At Postman, @dsanders11, @raisinten and @robertgzr made outstanding progress on experimenting with the above architecture. Much of this progress builds on the interesting previous work and discussions that took place in #42334 and #43432.
In the area of Resource Injection, we open-sourced a tool called Postject. Postject enables arbitrary injection of data as Mach-O, PE and ELF sections, and ships with a cross-platform C/C++ header file providing runtime introspection APIs. It is currently implemented in a mixture of Python and C++, and it builds on the foundations provided by the LIEF project.
In the area of Virtual File Systems, we are currently basing our proof-of-concept on the ASAR archive format designed and battle-tested by Electron. The ASAR format is extensible by design, allowing us to add arbitrary new metadata and functionality to our custom implementation.
In the area of the Bootstrapper, we are maintaining a custom Node.js patch that makes use of Postject reflection APIs, provides a basic ASAR read-only implementation, and takes over the entry point of Node.js to jump execution to the embedded app.
However, we are far from done! Our goal is to rethink and continue evolving these components with the help of the community, and push for a better approach to SEAs that everybody from the Node.js ecosystem and beyond can benefit from.

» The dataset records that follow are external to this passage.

-- ==== Sys2Proof/Machine/Dispatch.lean ====
section
/-! DEFINITION. One arm per constructor of `Instr`: which meaning an instruction has. -/

namespace Sys2Proof.Machine
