-- ==== Sys2Proof/Safety.lean ====
section
/-! DEFINITION. What a safe run is, in the terms the statements use. -/

namespace Sys2Proof.Machine

/-- A step goes on: it answers a next state. -/
def State.goesOn (s : State) : Prop := ∃ t, step s = .next t

/-- The machine's data keep their forms: memory is canonical. -/
def State.Good (s : State) : Prop := Memory.wf s.mem = true

end Sys2Proof.Machine
end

SEAs open interesting possibilities for innovation. For example, we can explore creating SEAs that make use of v8 snapshots to speed up application startup time, or ways in which we can trim down Node.js to optimize for space-efficiency in the context of SEAs.
Ideas are very welcome!
There are lots of ways to help! If you made it this far, you probably have some questions, observations and feedback. If so, do write them down as GitHub Discussions or GitHub Issues. Other than that:
- We need to collect proper requirements for each of the components we will be building
- We need to continue researching what's out there, and what we can learn from it
- We need to align implementers of SEA tooling to join forces and create a top-notch technology
- We need to sort out philosophical questions about how much of the SEA work will be a proper part of the core Node.js project, and how much will be community tooling
Last but not least, we have to actually write some code and get this done!